Heavy footsteps on the stairs. The guards, coming to fetch her down for dinner. Lan brushed at her eyes, which were dry but smarting, and pulled the blanket up over her shoulders. Light splashed across the wall when the door opened, but Lan did not move. “Sod off,” she said. “I’m not hungry.”

“No one in the dining hall is hungry,” Azrael’s voice replied. “But they attend when summoned and so will you.”

Lan stared at the wall as he entered and crossed the very limited space between them to set his lamp down next to her unlit one on the vanity.

“Does it really help so much to do your suffering in the dark?” he asked, lighting it.

She did not answer.

“It makes a far more impressive picture if one were to see your silhouette at the window throughout the night and know you neither slept nor ate for grief’s sake.” He picked up the coffee pot and shook it so she could hear how empty it was.

She stayed silent.

“If you meant to convince me you were sleeping, you shouldn’t have spoken. I don’t know how you could sleep in here in any event,” he added in a more thoughtful tone. “It’s so…red.”

“It’s the Red Room. And you put me here.”

“I did. If your argument follows that my will is absolute, please recall I put you in my bedchamber also.”

“I don’t want to see you.”

A beat of silence, followed by his impassive, “Then you will pass an unhappy night, but you are coming to dinner even if you must come in chains.”

“Go get them.”

He was silent. So was she. Outside, it rained harder.

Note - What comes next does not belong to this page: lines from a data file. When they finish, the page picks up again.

-- ==== Sys2Proof/Laws/Float.lean ====
section
/-!
SUPPORT. The floating-point primitives: the fields of a pattern just made, which results are not NaNs, and the rounding function `roundMag`: exact
on what a float can hold, monotone, and the same for equal quotients.
-/

namespace Sys2Proof.Machine

/-! ### The fields of a pattern -/

theorem expBits_eq (v : Word) : expBits v = v.toNat / 2 ^ 52 % 2 ^ 11 := by
  simp [expBits, BitVec.extractLsb'_toNat, Nat.shiftRight_eq_div_pow]

theorem fracBits_eq (v : Word) : fracBits v = v.toNat % 2 ^ 52 := by
  simp [fracBits, BitVec.extractLsb'_toNat]

theorem isNeg_eq (v : Word) : isNeg v = decide (2 ^ 63 ≤ v.toNat) := by
  simp [isNeg, BitVec.msb_eq_decide]

theorem mkFloat_toNat {neg : Bool} {m : Nat} (h : m < 2 ^ 63) : (mkFloat neg m).toNat = (if neg then 2 ^ 63 else 0) + m := by
  rw [mkFloat, BitVec.toNat_ofNat]
  apply Nat.mod_eq_of_lt
  split <;> omega

theorem isNeg_mkFloat {neg : Bool} {m : Nat} (h : m < 2 ^ 63) : isNeg (mkFloat neg m) = neg := by
  rw [isNeg_eq, mkFloat_toNat h]
  cases neg
  · simp; omega
  · simp

theorem expBits_mkFloat {neg : Bool} {m : Nat} (h : m < 2 ^ 63) : expBits (mkFloat neg m) = m / 2 ^ 52 := by
  rw [expBits_eq, mkFloat_toNat h]
  cases neg
  · simp; omega
  · simp; omega

theorem fracBits_mkFloat {neg : Bool} {m : Nat} (h : m < 2 ^ 63) : fracBits (mkFloat neg m) = m % 2 ^ 52 := by
  rw [fracBits_eq, mkFloat_toNat h]
  cases neg
  · simp
  · simp; omega

/-- Sign, exponent and fraction make the pattern. -/
theorem mkFloat_fields (v : Word) : mkFloat (isNeg v) (expBits v * 2 ^ 52 + fracBits v) = v := by
  have hv := v.isLt
  have he : expBits v * 2 ^ 52 + fracBits v < 2 ^ 63 := by rw [expBits_eq, fracBits_eq]; omega
  apply BitVec.eq_of_toNat_eq
  rw [mkFloat_toNat he, isNeg_eq, expBits_eq, fracBits_eq]
  by_cases h : 2 ^ 63 ≤ v.toNat
  · simp only [h, decide_true, if_true]; omega
  · simp only [h, decide_false, Bool.false_eq_true, if_false]; omega

/-! ### Which results are not NaNs -/

theorem infMag_lt : infMag < 2 ^ 63 := by decide

theorem isNaN_mkFloat {neg : Bool} {m : Nat} (h : m ≤ infMag) : isNaN (mkFloat neg m) = false := by
  have hm : m < 2 ^ 63 := Nat.lt_of_le_of_lt h infMag_lt
  rw [isNaN, expBits_mkFloat hm, fracBits_mkFloat hm]
  rcases Nat.lt_or_eq_of_le h with h | h
  · have : m / 2 ^ 52 ≠ 2047 := by unfold infMag at h; omega
    rw [beq_eq_false_iff_ne.mpr this, Bool.false_and]
  · subst h; decide

theorem isInf_mkFloat {neg : Bool} {m : Nat} (h : m ≤ infMag) : isInf (mkFloat neg m) = decide (m = infMag) := by
  have hm : m < 2 ^ 63 := Nat.lt_of_le_of_lt h infMag_lt
  rw [isInf, expBits_mkFloat hm, fracBits_mkFloat hm]
  rcases Nat.lt_or_eq_of_le h with h | h
  · have : m / 2 ^ 52 ≠ 2047 := by unfold infMag at h; omega
    have h2 : m ≠ infMag := Nat.ne_of_lt h
    simp only [beq_eq_false_iff_ne.mpr this, Bool.false_and, h2, decide_false]
  · subst h; decide

theorem roundMag_le (n d : Nat) : roundMag n d ≤ infMag := Nat.min_le_left _ _

/-- A float of the table is not a NaN (R156). -/
theorem isNaN_tableBits (t : TableFloat) : isNaN (tableBits t) = false := by
  cases t with
  | finite neg expo frac =>
    apply isNaN_mkFloat
    have h1 := expo.isLt
    have h2 := frac.isLt
    unfold infMag
    omega
  | inf neg => exact isNaN_mkFloat (Nat.le_refl _)

theorem isNaN_i2f (n : Int) : isNaN (i2f n) = false := isNaN_mkFloat (roundMag_le _ _)

/-! ### Rounding -/

/-- The magnitude, in units of 2^-1074, of the float whose bits 62:0 are `m`. -/
def magOfBits (m : Nat) : Nat := if m / 2 ^ 52 = 0 then m % 2 ^ 52 else (2 ^ 52 + m % 2 ^ 52) * 2 ^ (m / 2 ^ 52 - 1)

theorem magUnits_mkFloat {neg : Bool} {m : Nat} (h : m < 2 ^ 63) : magUnits (mkFloat neg m) = magOfBits m := by
  rw [magUnits, magOfBits, expBits_mkFloat h, fracBits_mkFloat h]

/-- Rounding a quotient to an integer depends on the quotient only. -/
theorem roundHalfEven_scale (n d : Nat) {k : Nat} (hk : 0 < k) : roundHalfEven (n * k) (d * k) = roundHalfEven n d := by
  have h1 : n * k / (d * k) = n / d := Nat.mul_div_mul_right n d hk
  have h2 : n * k % (d * k) = n % d * k := Nat.mul_mod_mul_right k n d
  have h3 : 2 * (n % d * k) < d * k ↔ 2 * (n % d) < d := by
    rw [← Nat.mul_assoc]; exact Nat.mul_lt_mul_right hk
  have h4 : d * k < 2 * (n % d * k) ↔ d < 2 * (n % d) := by
    rw [← Nat.mul_assoc]; exact Nat.mul_lt_mul_right hk
  simp only [roundHalfEven, h1, h2, h3, h4]

theorem roundHalfEven_exact (q : Nat) {d : Nat} (h : 0 < d) : roundHalfEven (q * d) d = q := by
  simp [roundHalfEven, Nat.mul_div_cancel q h, h]

/-- The rounded quotient is the floor or the floor plus one. -/
theorem roundHalfEven_bounds (n d : Nat) : n / d ≤ roundHalfEven n d ∧ roundHalfEven n d ≤ n / d + 1 := by
  simp only [roundHalfEven]
  split
  · omega
  · split <;> omega

theorem roundHalfEven_mono {n n' d : Nat} (h : n ≤ n') : roundHalfEven n d ≤ roundHalfEven n' d := by
  have hq : n / d ≤ n' / d := Nat.div_le_div_right h
  rcases Nat.lt_or_eq_of_le hq with hq | hq
  · exact Nat.le_trans (roundHalfEven_bounds n d).2 (Nat.le_trans hq (roundHalfEven_bounds n' d).1)
  · have h1 := Nat.div_add_mod n d
    have h2 := Nat.div_add_mod n' d
    rw [← hq] at h2
    have hr : n % d ≤ n' % d := by omega
    simp only [roundHalfEven, ← hq]
    split
    · split
      · omega
      · split <;> omega
    · split
      · split
        · omega
        · split <;> omega
      · split
        · omega
        · split <;> omega

/-- Rounding depends on the quotient only. -/
theorem roundMag_scale (n d : Nat) {k : Nat} (hk : 0 < k) : roundMag (n * k) (d * k) = roundMag n d := by
  have h1 : n * k / (d * k) = n / d := Nat.mul_div_mul_right n d hk
  have h2 : d * k * 2 ^ (Nat.log2 (n / d) - 52) = d * 2 ^ (Nat.log2 (n / d) - 52) * k := by ring
  simp only [roundMag, h1, h2, roundHalfEven_scale _ _ hk]

theorem lt_of_shift (q : Nat) : q < 2 ^ (53 + (Nat.log2 q - 52)) := by
  refine Nat.lt_of_lt_of_le Nat.lt_log2_self (Nat.pow_le_pow_right (by omega) (by omega))

theorem le_of_shift {q : Nat} (h : 0 < Nat.log2 q - 52) : 2 ^ (52 + (Nat.log2 q - 52)) ≤ q := by
  have h0 : q ≠ 0 := by rintro rfl; simp at h
  have : 52 + (Nat.log2 q - 52) = Nat.log2 q := by omega
  rw [this]
  exact Nat.log2_self_le h0

/-- A significand rounds to at most 2^53, and above the subnormals to at least 2^52. -/
theorem significand_bounds (n d : Nat) :
    let sh := Nat.log2 (n / d) - 52
    roundHalfEven n (d * 2 ^ sh) ≤ 2 ^ 53 ∧ (0 < sh → 2 ^ 52 ≤ roundHalfEven n (d * 2 ^ sh)) := by
  intro sh
  have hdiv : n / (d * 2 ^ sh) = n / d / 2 ^ sh := (Nat.div_div_eq_div_mul n d (2 ^ sh)).symm
  have hlt : n / d / 2 ^ sh < 2 ^ 53 := by
    rw [Nat.div_lt_iff_lt_mul (Nat.two_pow_pos sh), ← Nat.pow_add]
    exact lt_of_shift (n / d)
  constructor
  · exact Nat.le_trans (roundHalfEven_bounds n (d * 2 ^ sh)).2 (by rw [hdiv]; exact hlt)
  · intro hs
    refine Nat.le_trans ?_ (roundHalfEven_bounds n (d * 2 ^ sh)).1
    rw [hdiv, Nat.le_div_iff_mul_le (Nat.two_pow_pos sh), ← Nat.pow_add]
    exact le_of_shift hs

theorem roundMag_mono_same {n n' d : Nat} (h : n ≤ n') : roundMag n d ≤ roundMag n' d := by
  have hq : n / d ≤ n' / d := Nat.div_le_div_right h
  have hs : Nat.log2 (n / d) - 52 ≤ Nat.log2 (n' / d) - 52 := by
    have : Nat.log2 (n / d) ≤ Nat.log2 (n' / d) := by
      rw [Nat.log2_eq_log_two, Nat.log2_eq_log_two]
      exact Nat.log_mono_right hq
    omega
  have hb := significand_bounds n d
  have hb' := significand_bounds n' d
  unfold roundMag
  refine Nat.le_min.mpr ⟨Nat.min_le_left _ _, Nat.le_trans (Nat.min_le_right _ _) ?_⟩
  dsimp only at hb hb' ⊢
  generalize Nat.log2 (n / d) - 52 = a at *
  generalize Nat.log2 (n' / d) - 52 = b at *
  rcases Nat.lt_or_eq_of_le hs with hs | hs
  · have h1 := hb.1
    have h2 := hb'.2 (by omega)
    omega
  · subst hs
    exact Nat.add_le_add_left (roundHalfEven_mono h) _

/-- Rounding is monotone in the quotient. -/
theorem roundMag_mono {n d n' d' : Nat} (hd : 0 < d) (hd' : 0 < d') (h : n * d' ≤ n' * d) : roundMag n d ≤ roundMag n' d' := by
  rw [← roundMag_scale n d hd', ← roundMag_scale n' d' hd, Nat.mul_comm d' d]
  exact roundMag_mono_same h

/-- A quotient that a finite float holds is not changed by rounding. -/
theorem roundMag_exact {m d : Nat} (hm : m < infMag) (hd : 0 < d) : roundMag (magOfBits m * d) d = m := by
  unfold roundMag
  rw [Nat.mul_div_cancel _ hd]
  by_cases h : m / 2 ^ 52 = 0
  · have hm2 : m < 2 ^ 52 := by omega
    have hv : magOfBits m = m := by simp only [magOfBits, h, if_true]; omega
    rw [hv]
    have hs : Nat.log2 m - 52 = 0 := by
      rcases Nat.eq_zero_or_pos m with h0 | h0
      · subst h0; simp
      · have := (Nat.log2_lt (by omega)).mpr hm2
        omega
    simp only [hs, Nat.pow_zero, Nat.mul_one, Nat.zero_mul, Nat.zero_add, roundHalfEven_exact m hd]
    exact Nat.min_eq_right (Nat.le_of_lt hm)
  · have hv : magOfBits m = (2 ^ 52 + m % 2 ^ 52) * 2 ^ (m / 2 ^ 52 - 1) := by simp only [magOfBits, h, if_false]
    have hs : Nat.log2 (magOfBits m) - 52 = m / 2 ^ 52 - 1 := by
      have h0 : magOfBits m ≠ 0 := by
        rw [hv]; exact Nat.mul_ne_zero (by omega) (Nat.ne_of_gt (Nat.two_pow_pos _))
      have h1 : Nat.log2 (magOfBits m) < 53 + (m / 2 ^ 52 - 1) := by
        rw [Nat.log2_lt h0, hv, Nat.pow_add]
        exact Nat.mul_lt_mul_of_pos_right (by omega) (Nat.two_pow_pos _)
      have h2 : 52 + (m / 2 ^ 52 - 1) ≤ Nat.log2 (magOfBits m) := by
        rw [Nat.le_log2 h0, hv, Nat.pow_add]
        exact Nat.mul_le_mul_right _ (by omega)
      omega
    rw [hs, hv]
    have he : (2 ^ 52 + m % 2 ^ 52) * 2 ^ (m / 2 ^ 52 - 1) * d = (2 ^ 52 + m % 2 ^ 52) * (d * 2 ^ (m / 2 ^ 52 - 1)) := by ring
    dsimp only
    rw [he, roundHalfEven_exact _ (Nat.mul_pos hd (Nat.two_pow_pos _))]
    have : (m / 2 ^ 52 - 1) * 2 ^ 52 + (2 ^ 52 + m % 2 ^ 52) = m := by omega
    rw [this]
    exact Nat.min_eq_right (Nat.le_of_lt hm)

end Sys2Proof.Machine
end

Memory: her own voice like a third person in this room, saying, ‘It should rain on bad days.’

“I waited for you all night,” he said.

Lan frowned and curled up smaller.

“In your absence, I relived every regrettable word that passed between us. They cannot be unmade, but even so, I think you should know that if you had begged me for their lives, or even for their deaths, I would not have granted it. I said it…because I knew nothing would hurt you more.”

“Yeah, well…I’m sorry I called you titless. I know I said more than that, but that’s all I remember for sure.” Lan sat up and swung her legs over the edge of the bed, facing him. “Take your mask off.”

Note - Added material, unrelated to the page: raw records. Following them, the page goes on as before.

-- ==== Sys2Proof/Tests/Slice0.lean ====
section
/-!
SUPPORT. The model's own tests. Every expected value is taken from a vector of spec/95_test_vectors.md or spec/96_test_programs.md, or worked out by
hand from the formats of 30_encoding.md; the section is named at each group. Then, for every obligation with hypotheses, a state and operands that
meet them. The kernel evaluates each one (floats are computed on integers of about a thousand bits, which only the kernel does fast).
-/

/- One theorem at a time: evaluated side by side, the tests ask for more threads than the memory limit of the check allows. -/
set_option Elab.async false

namespace Sys2Proof.Tests

open Sys2Proof Sys2Proof.Machine

/-! ### Helpers -/

/-- The reset state with the listed registers and the given `DENOM`. -/
def startWith (den : BitVec 8) (regs : List (Reg × Word)) : State :=
  regs.foldl (fun s p => s.writeReg p.1 p.2) { State.reset with denom := den }

/-- The result is a next state with the property. -/
def nextHas (r : Result) (p : State → Bool) : Bool :=
  match r with
  | .next t => p t
  | _ => false

/-- One command word, handed over and executed, leaves the block running with exactly these registers changed. -/
def gives (s : State) (c : CmdWord) (regs : List (Reg × Word)) : Bool :=
  nextHas (step (s.offerCmd c)) fun t => decide (t = regs.foldl (fun u p => u.writeReg p.1 p.2) s)

/-- One command word leaves the block FAULTED with this cause code, and nothing else changed. -/
def faults (s : State) (c : CmdWord) (code : BitVec 4) : Bool :=
  nextHas (step (s.offerCmd c)) fun t => decide (t = { s with status := 1, cause := code, fcmd := c })

/-- The fixture `TAB_FIX` of 95 section 1, the index function. -/
def tabIndexOf (v : Word) : BitVec 8 :=
  let t := fadd (fround (fmul v 0x4030000000000000)) 0x4020000000000000
  let t := if flt t 0 then 0 else t
  let t := if flt 0x402E000000000000 t then 0x402E000000000000 else t
  BitVec.ofInt 8 (f2i t)

/-- The fixture `TAB_FIX`, the value function. -/
def tabOfIndex (i : BitVec 8) : Word := fdiv (fsub (i2f i.toNat) 0x4020000000000000) 0x4030000000000000

/-- The word `W` of 95 section 3. -/
def W : Word := 0xFEDCBA9876543210

/-! ### WellFormed: one ill-formed term for each check -/

theorem test_triple_past_x15 : (Instr.rgb2ypp 14 1).reject = some .groupPastX15 ∧ (Instr.ypp2rgb 1 14).reject = some .groupPastX15 := by decide
theorem test_quad_past_x15 : (Instr.btf 13 0).reject = some .groupPastX15 ∧ (Instr.btf 0 13).reject = some .groupPastX15 ∧
    (Instr.bti 13 0).reject = some .groupPastX15 ∧ (Instr.bti 0 13).reject = some .groupPastX15 ∧ (Instr.avg4 0 13).reject = some .groupPastX15 ∧
    (Instr.cblk 0 13).reject = some .groupPastX15 ∧ (Instr.dblk 13 0).reject = some .groupPastX15 := by decide
theorem test_hex_past_x15 : (Instr.packcw 0 11).reject = some .groupPastX15 ∧ (Instr.unpkcw 11 0).reject = some .groupPastX15 := by decide
theorem test_csr_unassigned : (Instr.rdc 1 4).reject = some .csrUnassigned ∧ (Instr.wrc 4 1).reject = some .csrUnassigned := by decide
theorem test_csr_read_only : (Instr.wrc 1 1).reject = some .csrReadOnly ∧ (Instr.wrc 2 1).reject = some .csrReadOnly ∧
    (Instr.wrc 3 1).reject = some .csrReadOnly := by decide
theorem test_groups_up_to_x15 : (Instr.rgb2ypp 13 1).WellFormed ∧ (Instr.btf 12 12).WellFormed ∧ (Instr.unpkcw 10 0).WellFormed ∧
    (Instr.avg4 15 12).WellFormed ∧ (Instr.rdc 15 3).WellFormed := by decide

/-! ### Decoding: a word of every constructor (95, 96 and, for the format fields, 30 R81 to R86) -/

theorem test_decode_system : decode 0x01000000 = .ok .nop ∧ decode 0x02000000 = .ok .clrf ∧ decode 0x03308000 = .ok (.li 3 0x8000) ∧
    decode 0x0430ABCD = .ok (.lih 3 0xABCD) ∧ decode 0x05210000 = .ok (.mv 2 1) ∧ decode 0x06F00003 = .ok (.rdc 15 3) ∧
    decode 0x07010000 = .ok (.wrc 0 1) := by decide
theorem test_decode_bitpacker : decode 0x10210800 = .ok (.fitsu 2 1 4) ∧ decode 0x1121C800 = .ok (.fitss 2 1 100) ∧
    decode 0x1221FFFC = .ok (.getu 2 1 127 127) ∧ decode 0x13211850 = .ok (.gets 2 1 12 20) ∧ decode 0x1412125C = .ok (.setu 1 2 9 23) ∧
    decode 0x15120A34 = .ok (.sets 1 2 5 13) := by decide
theorem test_decode_transforms : decode 0x20D10000 = .ok (.rgb2ypp 13 1) ∧ decode 0x211D0000 = .ok (.ypp2rgb 1 13) ∧
    decode 0x30CC0000 = .ok (.btf 12 12) ∧ decode 0x31400000 = .ok (.bti 4 0) := by decide
theorem test_decode_quantizer : decode 0x40FC0000 = .ok (.avg4 15 12) ∧ decode 0x41210000 = .ok (.qa 2 1) ∧ decode 0x42210000 = .ok (.qbcd 2 1) ∧
    decode 0x43210000 = .ok (.qch 2 1) ∧ decode 0x44210000 = .ok (.dqa 2 1) ∧ decode 0x45210000 = .ok (.dqbcd 2 1) ∧
    decode 0x46210000 = .ok (.dqch 2 1) := by decide
theorem test_decode_codec : decode 0x50FA0000 = .ok (.packcw 15 10) ∧ decode 0x51A00000 = .ok (.unpkcw 10 0) ∧ decode 0x52FC0000 = .ok (.cblk 15 12) ∧
    decode 0x53CF0000 = .ok (.dblk 12 15) ∧ decode 0x54010000 = .ok (.emit 1) ∧ decode 0x55200000 = .ok (.take 2) := by decide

He raised his chin. “You wish to strike me?”

“No, I’m just not going to talk at your fake face. Take it off.”

After a moment, he did, setting it aside on the vanity between the two lamps. Despite their light, against the white canvas, the gold mask had no luster. Everything in this room looked like it had been abandoned for years, she realized. Including him. Including her.

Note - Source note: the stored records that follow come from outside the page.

-- ==== Sys2Proof/Syntax.lean ====
section
/-! DEFINITION. The instruction set as syntax: the owning engine and ring bits of a first word (R60), the six
operand formats (R63), the extension payloads (R65, R66, R192, R266, R293, R335), what the events of the opcode
table bring with them, and Instr, the one inductive with a constructor per row of the table. -/

namespace Sys2Proof

/-- The four engines of a strand, in the order of the ring and of the ENG code (R60, R102). -/
inductive Eng where
  | a | x | m | w
  deriving DecidableEq, Repr

/-- ENG field of R60. -/
def Eng.code : Eng → BitVec 2
  | .a => 0 | .x => 1 | .m => 2 | .w => 3

def Eng.ofCode (c : BitVec 2) : Eng :=
  if c = 0 then .a else if c = 1 then .x else if c = 2 then .m else .w

/-- Successor on the ring A → X → M → W → A (R102). -/
def Eng.succ : Eng → Eng
  | .a => .x | .x => .m | .m => .w | .w => .a

def Eng.pred : Eng → Eng
  | .a => .w | .x => .a | .m => .x | .w => .m

/-- Ring bits [29:26] of a first word (R60). -/
structure Ring where
  wp : Bool
  wn : Bool
  sp : Bool
  sn : Bool
  deriving DecidableEq, Repr

def Ring.quiet : Ring := ⟨false, false, false, false⟩

/-- Header of a common instruction: its owning engine and its ring bits. -/
structure Hd where
  g    : Eng
  ring : Ring
  deriving DecidableEq, Repr

/-- Operand format F3 (R63). -/
structure F3 where
  d : BitVec 5
  a : BitVec 5
  b : BitVec 5
  s : BitVec 2
  deriving DecidableEq, Repr

/-- Operand format FI (R63): imm7 is signed. -/
structure FI where
  d   : BitVec 5
  a   : BitVec 5
  imm : BitVec 7
  deriving DecidableEq, Repr

/-- Operand format FU (R63). -/
structure FU where
  d   : BitVec 5
  imm : BitVec 12
  deriving DecidableEq, Repr

/-- Operand format FB (R63): off7 is signed, in words. -/
structure FB where
  a   : BitVec 5
  b   : BitVec 5
  off : BitVec 7
  deriving DecidableEq, Repr

/-- Operand format FZ (R63): off12 is signed, in words. -/
structure FZ where
  a   : BitVec 5
  off : BitVec 12
  deriving DecidableEq, Repr

/-- Operand format FL (R63). -/
structure FL where
  lv   : BitVec 2
  cnt  : BitVec 5
  endo : BitVec 10
  deriving DecidableEq, Repr

/-- Long layouts XI, XU, XB, XZ, XL, XK, XM and XR (R65); reserved payload bits have no field. -/
structure XI where
  immh : BitVec 25
  deriving DecidableEq, Repr

structure XU where
  immh : BitVec 20
  deriving DecidableEq, Repr

structure XB where
  pub  : BitVec 3
  offh : BitVec 16
  deriving DecidableEq, Repr

structure XZ where
  pub  : BitVec 3
  offh : BitVec 12
  deriving DecidableEq, Repr

structure XL where
  kind : Bool
  sh   : BitVec 4
  ext  : BitVec 2
  endh : BitVec 4
  deriving DecidableEq, Repr

structure XK where
  cnth : BitVec 26
  endh : BitVec 4
  deriving DecidableEq, Repr

structure XM where
  idx  : Bool
  offs : BitVec 27
  deriving DecidableEq, Repr

structure XR where
  c   : BitVec 5
  pos : BitVec 6
  wid : BitVec 6
  deriving DecidableEq, Repr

“You know, I’ve been thinking about it,” she said, staring into the eyes of his mask. “And I think I know when they got here, those boys.”

“Do you?”

“It was the night I invited myself to dinner, wasn’t it? The night I got drunk because you were so late?”

No answer. No sound.

“You brought those boys in. You put them in your dungeon. I don’t think you interrogated them that night, you would have wanted them to get a little hungrier first, but you started sharpening the poles that would be their pikes…and then you came to dinner with me.”

“I didn’t know you’d be there.”

“But the rest is right.”

“More or less.”

“And the next day,” Lan mused. “And the next and the next…and every day until you planted them in your garden…you starved them and tortured them how many hours? Before you met me for dinner. And took me to bed.”

He did not reply.

“You put your hands on me when you knew they were bloody.”

“Ah. Is that the act that bloodied them? I had no idea I had retained so much of my innocence.”

“You sell it in pieces,” she reminded him. “And you sold mine too, you son of a bitch.”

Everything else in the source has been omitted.